They were seated in the fast food eatery down the street from the office. The lunch crowd had petered out as people returned to their workplaces to finish up what was left of the day. Her face was turned to him in a profile as she watched the noisy bustle going on in the street beyond the window. He watched the profile. The smooth curvature of her cheekbone. The faint laugh lines tugging at the corner of her eye. The dark roots of her hairline, from where rose the upsweep of her hair pulled back in a bun. He watched her and he realized – again – that he wanted more.
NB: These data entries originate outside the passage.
/-! ### Fields: a bit vector and its bits -/

/-- A bit vector is read back from its low bits where it has no bit above them. -/
theorem ofNat_bitsVal_natBits {w n : Nat} {v : BitVec w} (h : v.toNat < 2 ^ n) :
    BitVec.ofNat w (bitsVal (natBits n v.toNat)) = v := by
  rw [bitsVal_natBits, Nat.mod_eq_of_lt h, BitVec.ofNat_toNat, BitVec.setWidth_eq]

/-- A bit vector wide enough holds the number of the bits. -/
theorem toNat_ofNat_bitsVal {w : Nat} {b : Bits} (h : b.length ≤ w) : (BitVec.ofNat w (bitsVal b)).toNat = bitsVal b := by
  rw [BitVec.toNat_ofNat, Nat.mod_eq_of_lt (Nat.lt_of_lt_of_le (bitsVal_lt b) (Nat.pow_le_pow_right (by omega) h))]

/-- The bits are read back from a bit vector wide enough to hold them. -/
theorem natBits_ofNat_bitsVal {w n : Nat} {b : Bits} (hn : b.length = n) (hw : n ≤ w) :
    natBits n (BitVec.ofNat w (bitsVal b)).toNat = b := by
  rw [toNat_ofNat_bitsVal (hn.trans_le hw), ← hn, natBits_bitsVal]

/-! ### Register accesses (R71, R73, R74) -/

theorem wfScan_iff (len : Nat) (wdata : ScanWord) :
    wfScan len wdata = true ↔ 1 ≤ len ∧ len ≤ Config.maxScanLen ∧ wdata.toNat < 2 ^ len := by
  simp only [wfScan, Bool.and_eq_true, decide_eq_true_eq, and_assoc]

/-- The code an instruction is decoded from is the one it is encoded with (R74, R75). -/
theorem encode_decodeIr (abits : Nat) (code : IrCode) (len : Nat) (wdata : ScanWord) :
    encode abits (decodeIr code len wdata) = encodeScan code len wdata := by
  obtain ⟨v, hv⟩ := code
  interval_cases v <;> rfl

theorem wellFormed_decodeIr (abits : Nat) (code : IrCode) (len : Nat) (wdata : ScanWord) :
    WellFormed abits (decodeIr code len wdata) = wfScan len wdata := by
  obtain ⟨v, hv⟩ := code
  interval_cases v <;> rfl

theorem decode_encodeScan {len : Nat} {wdata : ScanWord} (abits : Nat) (code : IrCode) (h : wfScan len wdata = true) :
    decode abits (encodeScan code len wdata) = .ok (decodeIr code len wdata) := by
  obtain ⟨hpos, hmax, hval⟩ := (wfScan_iff len wdata).mp h
  have hlen : (natBits 5 code.toNat ++ natBits len wdata.toNat).length = 5 + len := by simp
  have hcode : (natBits 5 code.toNat ++ natBits len wdata.toNat).take 5 = natBits 5 code.toNat :=
    List.take_left' (natBits_length ..)
  have hscan : (natBits 5 code.toNat ++ natBits len wdata.toNat).drop 5 = natBits len wdata.toNat :=
    List.drop_left' (natBits_length ..)
  have hrange : (6 ≤ 5 + len && 5 + len ≤ 5 + Config.maxScanLen) = true := by
    rw [Bool.and_eq_true, decide_eq_true_eq, decide_eq_true_eq]; omega
  simp only [decode, encodeScan, hlen, hcode, hscan]
  rw [if_pos hrange, ofNat_bitsVal_natBits code.isLt, ofNat_bitsVal_natBits hval, Nat.add_sub_cancel_left]

theorem length_of_decode_ir5 {abits : Nat} {b : Bits} {i : Instr} (h : decode abits ⟨.ir5, b⟩ = .ok i) :
    6 ≤ b.length ∧ b.length ≤ 5 + Config.maxScanLen := by
  simp only [decode] at h
  split at h
  next hrange => simpa using hrange
  next => cases h

/-- An IR5 word of an allowed length is five bits of code and a well-formed scan. -/
theorem encode_of_decode_ir5 {abits : Nat} {b : Bits} {i : Instr} (h : decode abits ⟨.ir5, b⟩ = .ok i) :
    WellFormed abits i = true ∧ encode abits i = ⟨.ir5, b⟩ := by
  obtain ⟨hmin, hmax⟩ := length_of_decode_ir5 h
  have hmax' : b.length ≤ 5 + 64 := hmax
  have hcode : (b.take 5).length = 5 := by rw [List.length_take]; omega
  have hscan : (b.drop 5).length = b.length - 5 := List.length_drop
  have hval : (BitVec.ofNat 64 (bitsVal (b.drop 5))).toNat < 2 ^ (b.length - 5) := by
    rw [toNat_ofNat_bitsVal (by omega), ← hscan]
    exact bitsVal_lt _
  rw [decode_ir5_eq h, wellFormed_decodeIr, encode_decodeIr, encodeScan, natBits_ofNat_bitsVal hcode le_rfl,
    natBits_ofNat_bitsVal hscan (by omega), List.take_append_drop]
  exact ⟨(wfScan_iff ..).mpr ⟨by omega, by omega, hval⟩, rfl⟩

/-! ### DMI words (R77, R78) -/

/-- The DMI instruction of an op (R78), as `decodeIr` is the access of an IR code. -/
def dmiInstr (op addr : Nat) (data : Word32) : Instr :=
  match op with
  | 0 => .dmiNop addr data
  | 1 => .dmiRead addr data
  | 2 => .dmiWrite addr data
  | _ => .dmiOp3 addr data

theorem decodeDmi_eq_dmiInstr (abits : Nat) (u : Bits) :
    decodeDmi abits u = dmiInstr (dmiOpField u) (dmiAddrField abits u) (dmiDataField u) := rfl

theorem encode_dmiInstr {op : Nat} (abits addr : Nat) (data : Word32) (h : op < 4) :
    encode abits (dmiInstr op addr data) = encodeDmi abits op addr data := by
  interval_cases op <;> rfl

theorem wellFormed_dmiInstr (abits op addr : Nat) (data : Word32) :
    WellFormed abits (dmiInstr op addr data) = wfAddr abits addr := by
  unfold dmiInstr
  split <;> rfl

theorem dmiOpField_lt (u : Bits) : dmiOpField u < 4 := Machine.bitsVal_take_lt u 2

theorem wfAddr_dmiAddrField (abits : Nat) (u : Bits) : wfAddr abits (dmiAddrField abits u) = true :=
  decide_eq_true (Machine.bitsVal_take_lt _ abits)

theorem decode_encodeDmi {abits op addr : Nat} (data : Word32) (hop : op < 4) (h : wfAddr abits addr = true) :
    decode abits (encodeDmi abits op addr data) = .ok (dmiInstr op addr data) := by
  have haddr : addr < 2 ^ abits := of_decide_eq_true h
  have hlen : (encodeDmi abits op addr data).bits.length = 34 + abits := by
    simp only [encodeDmi, List.length_append, natBits_length]; omega
  calc decode abits (encodeDmi abits op addr data)
      = .ok (decodeDmi abits (encodeDmi abits op addr data).bits) := if_pos hlen
    _ = .ok (dmiInstr op addr data) := by
      rw [decodeDmi_eq_dmiInstr, encodeDmi, dmiOpField_word, dmiAddrField_word, dmiDataField_word, Nat.mod_eq_of_lt hop,
        Nat.mod_eq_of_lt haddr]

/-- A DMI word of the right length is the word of its three fields (`dmiWord_of_fields`). -/
theorem encode_of_decode_dmi {abits : Nat} {b : Bits} {i : Instr} (h : decode abits ⟨.dmi, b⟩ = .ok i) :
    WellFormed abits i = true ∧ encode abits i = ⟨.dmi, b⟩ := by
  simp only [decode] at h
  split at h
  next hlen =>
    cases h
    rw [decodeDmi_eq_dmiInstr, wellFormed_dmiInstr, encode_dmiInstr _ _ _ (dmiOpField_lt b), encodeDmi, dmiWord_of_fields hlen]
    exact ⟨wfAddr_dmiAddrField abits b, rfl⟩
  next => cases h

/-! ### DTMCS words (R82, R128) -/

theorem decode_encodeDtmcs (abits : Nat) (u : Word32) : decode abits (encodeDtmcs u) = decodeDtmcs u := by
  simp only [decode, encodeDtmcs, natBits_length, if_true, dtmcsField_natBits]

theorem wfDmireset_iff (u : Word32) : wfDmireset u = true ↔ u.getLsbD 16 = true ∧ ¬ u.getLsbD 17 = true := by
  rw [wfDmireset, Bool.and_eq_true, Bool.not_eq_true', Bool.not_eq_true]

theorem decodeDtmcs_of_wfDmireset {u : Word32} (h : wfDmireset u = true) : decodeDtmcs u = .ok (.dtmcsDmireset u) := by
  obtain ⟨h16, h17⟩ := (wfDmireset_iff u).mp h
  rw [decodeDtmcs, if_neg h17, if_pos h16]

theorem decodeDtmcs_of_wfDmihardreset {u : Word32} (h : wfDmihardreset u = true) :
    decodeDtmcs u = .ok (.dtmcsDmihardreset u) := if_pos h

/-- The command of a DTMCS word keeps the whole word, and its bits are those `decodeDtmcs` tested. -/
theorem encode_of_decodeDtmcs {u : Word32} {i : Instr} (abits : Nat) (h : decodeDtmcs u = .ok i) :
    WellFormed abits i = true ∧ encode abits i = encodeDtmcs u := by
  unfold decodeDtmcs at h
  split at h
  next h17 => cases h; exact ⟨h17, rfl⟩
  next h17 =>
    split at h
    next h16 => cases h; exact ⟨(wfDmireset_iff u).mpr ⟨h16, h17⟩, rfl⟩
    next => cases h

theorem encode_of_decode_dtmcs {abits : Nat} {b : Bits} {i : Instr} (h : decode abits ⟨.dr32Dtmcs, b⟩ = .ok i) :
    WellFormed abits i = true ∧ encode abits i = ⟨.dr32Dtmcs, b⟩ := by
  simp only [decode] at h
  split at h
  next hlen =>
    have hword : encodeDtmcs (dtmcsField b) = ⟨.dr32Dtmcs, b⟩ := congrArg (Word.mk .dr32Dtmcs) (natBits_dtmcsField hlen)
    exact hword ▸ encode_of_decodeDtmcs abits h
  next => cases h

/-! ### TCK cycles (R70) -/

theorem encode_of_decode_cyc {abits : Nat} {b : Bits} {i : Instr} (h : decode abits ⟨.cyc, b⟩ = .ok i) :
    WellFormed abits i = true ∧ encode abits i = ⟨.cyc, b⟩ := by
  simp only [decode] at h
  split at h
  next => cases h; exact ⟨rfl, rfl⟩
  next => cases h

end Sys2Proof

open Sys2Proof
More than she was giving. He deserved more, he told himself.
“Marry me,” he blurted out, surprising himself. The surprise wasn’t the words, but that he’d said them then. Of course he had bought a ring and had been carrying it around for days. But he had wanted to propose during dinner in a fine restaurant, with bluesy music playing in the background and the gleaming silver and subtle lights around them adding to the romantic ambience. Certainly not here, in this dusty afternoon, surrounded by the noise of honking horns and irate passersby.
“Huh…” she said, turning her face slowly around to face him. She hadn’t heard him.
“Marry me,” he said again.
She looked amused. She chuckled and then she laughed. Of course she thought he was joking. They didn’t have that kind of relationship. They were friends with benefits. No strings were supposed to be attached. She laughed until she caught his expression, which was as serious as a judge’s, his dark eyes fixed unwaveringly on hers. “Oh my God, you’re serious,” she gasped.
“Yes. Marry me.”
“But – but, that’s just ridiculous.”
“Why is it?”
“Because we’re friends –”
“We’re more than friends.”
“Am I not supposed to love you first before we get married?” she said with wry sarcasm.
“You do love me,” he countered.
“As a friend,” she rejoined. She placed a hand gently on his. “No strings attached, remember? This was just supposed to be physical, no emotions involved.”
“It’s changed. I’ve changed. I want more.”
She sighed. “I knew going in that this was going to be a mistake. I’m the woman, I’m supposed to be the clingy one here.” She waited a beat and reiterated, “This is a mistake.”
“It’s not!” he said. There was something desperate in his voice. “I’ve come to love you. Is that such a bad idea?”
“Yes, it is.” She said woodenly. There was now a distant look in her eyes.
“Is there someone else?” He had to know.
“Then why is this a mistake? I love you. You may not love me back now, but at least you care about me as a friend. Love will come. We can get married and I will spend the rest of my life making you happy, as you will make me happy when you say yes to me.”
She smiled at him. It was a sad smile. Then she patted his hand on the table and rose from the seat. “I have to get back to work.” She reached for her bag.
He called her name. She stiffened and repeated, “I have to get back to work. Take care.” And she walked out of the eatery. He watched her go with the sinking realization that his proposal had changed everything between them.